I’m pretty sure the .grad attributes are initialized with None (hence why you see None). Can you try sampling some inputs, computing a loss, and call loss.backward(). You’ll then see the .grad attribute populated.

If you want a function to represent your derivative of the network with respect to the parameters explicitly, have a look at the torch.func package.

Okay, I’m going over possible reasons why my model might not be learning (cos I have a training and validation loss as shown in the graph below). I’m not sure what other reason my be the cause.

You need to include a minimal reproducible example for those graphs.

I think the problem was I had many negative values and relu() was grounding them to 0. I’m currently using leakyrelu() and I get the graph below for training and validation loss. Is this a reasonable graph?

I passed my test data through it but I get really bad predicted values that are around the same range.
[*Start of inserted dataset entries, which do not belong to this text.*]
theorem svcRingWrite_of_sound (he : flag d (svcEn recv p s) = false) (h : bitOf v 63 = true) (h2 : 2 ≤ bits v 51 48)
    (h12 : bits v 51 48 ≤ 12) (ok : svcRingOk (svcRingBased d p s recv v) p s recv = true) :
    svcRingWrite d p s recv v = setF (svcRingBased d p s recv v) (svcEn recv p s) 1 := by
  rw [svcRingWrite, he, h]
  simp only [Bool.false_and, Bool.false_eq_true, if_false, if_pos (And.intro h2 h12), if_true]
  exact if_pos ok

/-- A ring is disabled, whatever base and size the store left. -/
theorem svcRingWrite_of_clearing (he : flag d (svcEn recv p s) = true) (h : bitOf v 63 = false) :
    ∃ e, svcRingWrite d p s recv v = if recv then setF (setF e (svcEn recv p s) 0) (svcHead recv p s) 0
      else svcAbort (setF (setF e (svcEn recv p s) 0) (svcHead recv p s) 0) p s := by
  rw [svcRingWrite, he, h]
  exact ⟨_, rfl⟩

theorem svcHead_ne_svcEn : svcHead recv p s ≠ svcEn recv p s := by cases recv <;> simp [svcHead, svcEn]

end

/-! What the completion of a work entry leaves alone -/

theorem svcFinish_svc (d : Dev) (p s : Nat) (e : SvcEntry) (st : Nat) : (svcFinish d p s e st).svc = d.svc := by
  have written (bs : List Byte) : (engineWrite d p e.slot bs).svc = d.svc :=
    (accessed_engineWrite ..).same Dev.svc (fun _ _ _ _ _ _ _ _ _ _ _ _ => rfl)
  have posted (d : Dev) (m n : Nat) : (postMask d m n).svc = d.svc := postMask_same Dev.svc (fun _ _ => rfl) d m n
  have raised (d : Dev) (o : Option Nat) (irq en : FKey) : (raise d o irq en).svc = d.svc := raise_same Dev.svc (fun _ _ _ => rfl) d o irq en
  simp only [svcFinish, apply_ite Dev.svc, written, posted, raised, ite_self]

/-- Its interrupts and what its write notes apart, no register changes. -/
theorem getF_svcFinish {p s : Nat} {k : FKey} (ha : ¬ IsAccessReg k.reg) (hi : k.reg ≠ .svcIrq p s) (d : Dev) (e : SvcEntry) (st : Nat) :
    getF (svcFinish d p s e st) k = getF d k := by
  have written (bs : List Byte) : getF (engineWrite d p e.slot bs) k = getF d k := (accessed_engineWrite ..).field k ha
  have posted (d : Dev) (m n : Nat) : getF (postMask d m n) k = getF d k := postMask_same (getF · k) (fun _ _ => rfl) d m n
  have raised (d : Dev) (o : Option Nat) (lo : Nat) (en : FKey) : getF (raise d o ⟨.svcIrq p s, lo⟩ en) k = getF d k :=
    (getF_raise ..).trans (getF_setF_of_ne _ _ (FKey.ne_of_reg hi.symm))
  simp only [svcFinish, apply_ite (getF · k), written, posted, raised, ite_self]

theorem svcOf_svcAbort (d : Dev) (p s : Nat) : svcOf (svcAbort d p s) p s = [] := by
  have gone : (svcAbort d p s).svc = Tab.erase d.svc (p, s) := forEach_same Dev.svc (fun _ _ => svcFinish_svc ..) _ _
  rw [svcOf, gone, Tab.get?_erase_same]
  rfl

theorem getF_svcAbort {p s : Nat} {k : FKey} (ha : ¬ IsAccessReg k.reg) (hi : k.reg ≠ .svcIrq p s) (d : Dev) :
    getF (svcAbort d p s) k = getF d k := forEach_same (getF · k) (fun _ _ => getF_svcFinish ha hi ..) _ _

/-- A ring disabled: en and head are 0, and of a work ring nothing is left in flight. -/
theorem ringDisabled_svcRingWrite {d : Dev} {p s v : Nat} {recv : Bool} (he : flag d (svcEn recv p s) = true) (h : bitOf v 63 = false) :
    getF (svcRingWrite d p s recv v) (svcEn recv p s) = 0 ∧ getF (svcRingWrite d p s recv v) (svcHead recv p s) = 0 ∧
      (recv = false → svcOf (svcRingWrite d p s recv v) p s = []) := by
  obtain ⟨e, he⟩ := svcRingWrite_of_clearing he h
  rw [he]
  have off : getF (setF (setF e (svcEn recv p s) 0) (svcHead recv p s) 0) (svcEn recv p s) = 0 := by
    rw [getF_setF_of_ne _ _ svcHead_ne_svcEn, getF_setF_same, Nat.zero_mod]
  have first : getF (setF (setF e (svcEn recv p s) 0) (svcHead recv p s) 0) (svcHead recv p s) = 0 := by
    rw [getF_setF_same, Nat.zero_mod]
  cases recv with
  | true => exact ⟨off, first, nofun⟩
  | false =>
    exact ⟨(getF_svcAbort (by simp [IsAccessReg, svcEn]) (by simp [svcEn]) _).trans off,
      (getF_svcAbort (by simp [IsAccessReg, svcHead]) (by simp [svcHead]) _).trans first, fun _ => svcOf_svcAbort ..⟩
This is my code structure for a single epoch. @ptrblck

import torch
import torch.nn as nn
class MLP(nn.Module):
    def __init__(self, in_channel, out_channels):
        super(MLP, self).__init__()
        
        self.hidden = 64
        self.input_dims = in_channel
        self.output_dims = out_channels


        self.mapping_output = 64
        self.fc1 = nn.Linear(self.input_dims, self.hidden)
        self.relu = nn.LeakyReLU(0.2)
        
        self.fc2 = nn.Linear(self.hidden, self.hidden )
        self.out = nn.Linear(self.hidden, self.output_dims)


        self.mapping = nn.Sequential(
        nn.Linear(1, self.mapping_output),
        nn.LeakyReLU(0.2),
        nn.Linear(self.mapping_output, self.mapping_output),
        )

      
    def forward(self, img, val):
           

            img = torch.mean(img.view(img.shape[0], img.shape[1], -1), dim = 2) 
            print(img.shape)
            val = self.mapping(val)

            img = torch.cat([img, val], dim= 1) 
                 
            fc1 = self.relu(self.fc1(img))

            out = self.out(self.fc2(fc1))
           

      
            return out
    

mlp = MLP(in_channel= 144, out_channels = 35)
img = torch.rand(1, 80, 90, 58)
val = torch.rand(1).unsqueeze(0)
target = torch.rand(35).unsqueeze(0)
optimizer = torch.optim.Adam(mlp.parameters(), lr  = 1e-6)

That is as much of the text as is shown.